How to overcome toxic perfectionism

It’s not uncommon to desire and strive towards perfection. The society we live in encourages competition and forces productivity. Social media heightens the need to have the perfect style, the best job, take the best Insta pics, and get amazing grades. It is not surprising that we compare ourselves to others and feel the need to be achieving great things all of the time. 

Going into the first lockdown, there were so many conversations about how we should spend this extra time at home. Productivity became glamorised and we were told to work on dream projects, learn an instrument, have the perfect workout routine, and learn new skills. 

And whilst having a routine and clear goals may be beneficial for some, this mindset can start to become toxic. 

As children we are constantly seeking validation from influential people in our lives. We want to please our families, our teachers, and our peers. At school we would constantly be compared to classmates in our performance and our results.  

Being a high achiever with a desire to reach certain goals isn’t the problem. Perfectionism is. 

People who seek perfection tend to have a strong, often obsessive, desire to be flawless. But rather than focusing on being good at things, they fear not being good enough. For perfectionist’s failure means they are worthless. They worry about what other people may think of them and constantly seek reassurance, which will only provide temporary relief.

toxic-perfectionism

The search for absolute perfection simply does not exist. Perfectionism can become an extremely toxic mindset that can cause depression and anxiety, leaving people paralysed with fear. 

Clinical psychologists, Dr. Paul Hewitt and Dr. Gordon Flett are the most respected researchers of perfectionism. Through their work they have identified three main types. The first is ‘self-orientated’ where someone seeks perfection from themselves. Then there is ‘other-orientated’ which seeks to hold others to high standards. Finally, socially prescribed which centres around a desire to live up to other people’s expectations. 

The latter is thought to have the most harmful effect on mental health. Socially prescribed perfectionists believe that other people expect them to be perfect and that if they fail, they will be faced with extreme criticism. As perfectionism is impossible, those who have these tendencies often believe they are constantly failing and letting everyone down. 

As we get older, the desire to compare oneself to others becomes complicated. Our achievements are more subjective and, for perfectionists, this can be difficult. Therefore, internal pressure is likely to increase as we try to avoid failure and judgement. This fear may lead to procrastination, as delaying difficult tasks also avoids failure. 

These habits lead to constant self-doubt and insecurity where people base their self-worth on what they accomplish.  

So here are some small tips to help you overcome toxic perfectionism:

toxic-perfectionism

Keep a journal. 

This may seem unhelpful, but writing down your thoughts can help to re-frame the way you think about things. Paying attention to our beliefs and challenging negative patterns can help us become less self-critical. 

Practise self-compassion.

I know we are all fed up with Insta posts telling us to love ourselves. But it’s undeniably important. Being kind to yourself can take the pressure off and help you to stop placing your self-worth onto the expectations of others. Notice the ways in which you speak to yourself, and when the voice in your head starts to spiral, catch yourself and replace it with words of kindness.  

Practise gratitude.

Making lists of things you like about yourself and things you are grateful for, outside of personal accomplishments, can help re define your self-worth. It will also help you celebrate positive moments and be appreciative. 

Avoid over-procrastination. 

Rather than delaying or abandoning tasks altogether in fear of failure, try to break projects down into small steps. Make sure to take breaks, look after yourself, and give yourself rewards for whatever you manage to do.  

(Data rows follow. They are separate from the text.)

/-- `cvt.f64.f32`: exact (06 R150). -/
def execCvtF64F32 (d a : Reg) (s : State) : Out := .next (convWide .f32 d a (fun x => w64 (f64.ofVal 0 false (f32.val x.toNat))) s)

/-- `cvt.f32.f64` (06 R150). -/
def execCvtF32F64 (d a : Reg) (s : State) : Out := .next (convNarrow d a .f32 (fun h x => w32 (f32.ofVal h.rnd h.sat (f64.val x.toNat))) s)

/-- `cvt.h2.f32` (06 R150). -/
def execCvtH2F32 (d a b : Reg) (s : State) : Out := .next (convPack f16 .h2 d a b s)

/-- `cvt.b2.f32` (06 R150). -/
def execCvtB2F32 (d a b : Reg) (s : State) : Out := .next (convPack bf16 .b2 d a b s)

/-- `cvt.f32.h2lo`: exact (06 R150). -/
def execCvtF32H2lo (d a : Reg) (s : State) : Out := .next (conv1 .h2 d a .f32 (fun _ _ x => w32 (f32.ofVal 0 false (f16.val (elem x 0)))) s)

/-- `cvt.f32.h2hi`: exact (06 R150). -/
def execCvtF32H2hi (d a : Reg) (s : State) : Out := .next (conv1 .h2 d a .f32 (fun _ _ x => w32 (f32.ofVal 0 false (f16.val (elem x 1)))) s)

/-- `cvt.f32.b2lo`: exact (06 R150). -/
def execCvtF32B2lo (d a : Reg) (s : State) : Out := .next (conv1 .b2 d a .f32 (fun _ _ x => w32 (f32.ofVal 0 false (bf16.val (elem x 0)))) s)

/-- `cvt.f32.b2hi`: exact (06 R150). -/
def execCvtF32B2hi (d a : Reg) (s : State) : Out := .next (conv1 .b2 d a .f32 (fun _ _ x => w32 (f32.ofVal 0 false (bf16.val (elem x 1)))) s)

/-- `cvt.f64.i32`: exact (06 R150). -/
def execCvtF64I32 (d a : Reg) (s : State) : Out := .next (convWide .int d a (fun x => w64 (f64.roundInt 0 false false x.toInt 0)) s)

/-- `cvt.i32.f64` (06 R150). -/
def execCvtI32F64 (d a : Reg) (s : State) : Out := .next (convNarrow d a .int (fun h x => BitVec.ofInt 32 (f64.toInt h.rnd 0 (-(2 ^ 31)) (2 ^ 31 - 1) x.toNat)) s)

/-- `cvt.f32.cq` (06 R150). -/
def execCvtF32Cq (d a : Reg) (s : State) : Out := .next (convField .cq d a .f32 (fun h k x => w32 (f32.round h.rnd h.sat false x.toNat (-(k : Int)) false)) s)

/-- `cvt.cq.f32` (06 R150). -/
def execCvtCqF32 (d a : Reg) (s : State) : Out := .next (convField .f32 d a .cq (fun h k x => BitVec.ofInt 32 (f32.toInt h.rnd k 0 (2 ^ 32 - 1) x.toNat)) s)

/-! ### LNS instructions (06 R154 to R159) -/

/-- `qnt` (06 R155). -/
def execQnt (d a b : Reg) (s : State) : Out := .next (regWord (fun _ => { named := [d, a, b], reads := [(.f32, a), (.sc, b)] }) (fun _ => false) false
    (fun h k t => t.setReg d (w32 (qntCode (t.rd k .f32 a) (t.val b))) (h.tag .l5)) s)

/-- `dqnt` (06 R156). -/
def execDqnt (d a b : Reg) (s : State) : Out := .next (regWord (fun _ => { named := [d, a, b], reads := [(.l5, a), (.sc, b)] }) (fun _ => false) false
    (fun h _ t => t.setReg d (w32 (dqntV h (t.val a) (t.val b))) (h.tag .f32)) s)

/-- `lpack` (06 R157). -/
def execLpack (d a b : Reg) (s : State) : Out := .next (regWord (fun _ => { named := [d, a, b], reads := [(.l5, a), (.l5, b)] }) (fun _ => false) false
    (fun h _ t => t.setReg d (w32 ((t.val a).toNat / 64 % 2 ^ 24 + (t.val b).toNat % 64 * 2 ^ 24)) (h.tag .l5)) s)

/-- `lunpk` (06 R157). -/
def execLunpk (d a : Reg) (j : BitVec 7) (s : State) : Out := .next (regWord (fun _ => { named := [d, a], reads := [(.l5, a)] }) (fun _ => false) false
    (fun h _ t => t.setReg d (w32 (lcode (t.val a) j.toNat)) (h.tag .l5)) s)

/-- `lscale` (06 R154). -/
def execLscale (d a : Reg) (s : State) : Out := .next (conv1 .f32 d a .sc (fun _ _ x => w32 (lscaleE x.toNat)) s)

/-- The scales of `ldot`: v[c] and v[c + 1] with an hx hint, 127 each without (06 R159). -/
def ldotScale (h : Hints) (t : Thread) (k : Nat) : Nat :=
  match h.hx with
  | none => 127
  | some (_, c) => (t.val (c + BitVec.ofNat 7 k)).toNat % 256

/-- `ldot`: an odd c is an illegal encoding (06 R159). -/
def execLdot (d a b : Reg) (s : State) : Out :=
  .next (regWord
    (fun h => match h.hx with
      | none => { named := [d, a, b], reads := [(.f32, d), (.l5, a), (.l5, b)] }
      | some (_, c) => { named := [d, a, b] ++ pairNames c,
                         reads := [(.f32, d), (.l5, a), (.l5, b), (.sc, c), (.sc, c + 1)] })
    (fun h => h.hx.isSome && h.c.toNat % 2 == 1) false
    (fun h k t => t.setReg d (w32 (ldotV h.rnd h.sat (t.rd k .f32 d).toNat (t.val a) (t.val b) (ldotScale h t 0) (ldotScale h t 1)))
      (h.tag .f32)) s)

/-- `lmul` (06 R158). -/
def execLmul (d a b : Reg) (s : State) : Out := .next (regWord (fun _ => { named := [d, a, b], reads := [(.l5, a), (.l5, b)] }) (fun _ => false) false
    (fun h _ t => t.setReg d (lmulV (t.val a) (t.val b)) (h.tag .l5)) s)

end Sys2Proof.Machine
end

Mindfulness and meditation. 

Taking time to check in with your thoughts and take a step back can transform your way of thinking. Not only can it help in reducing stress and anxiety it can help you take time for yourself and reevaluate what matters. 

Therapy. 

If you find your perfectionism is having serious impacts upon your mental health, then speaking to your GP and asking for therapy may be the best step. Seeking help and getting support is a sign of strength and can be extremely beneficial. 

It is important to remember that no one is perfect, and all you can do is your best. Once you realise this, you can begin to overcome self-criticisms and learn to be kinder to yourself. Lowering your standards and goals doesn’t mean that you must become careless and unmotivated, but it can help you do the best you can and feel proud of yourself.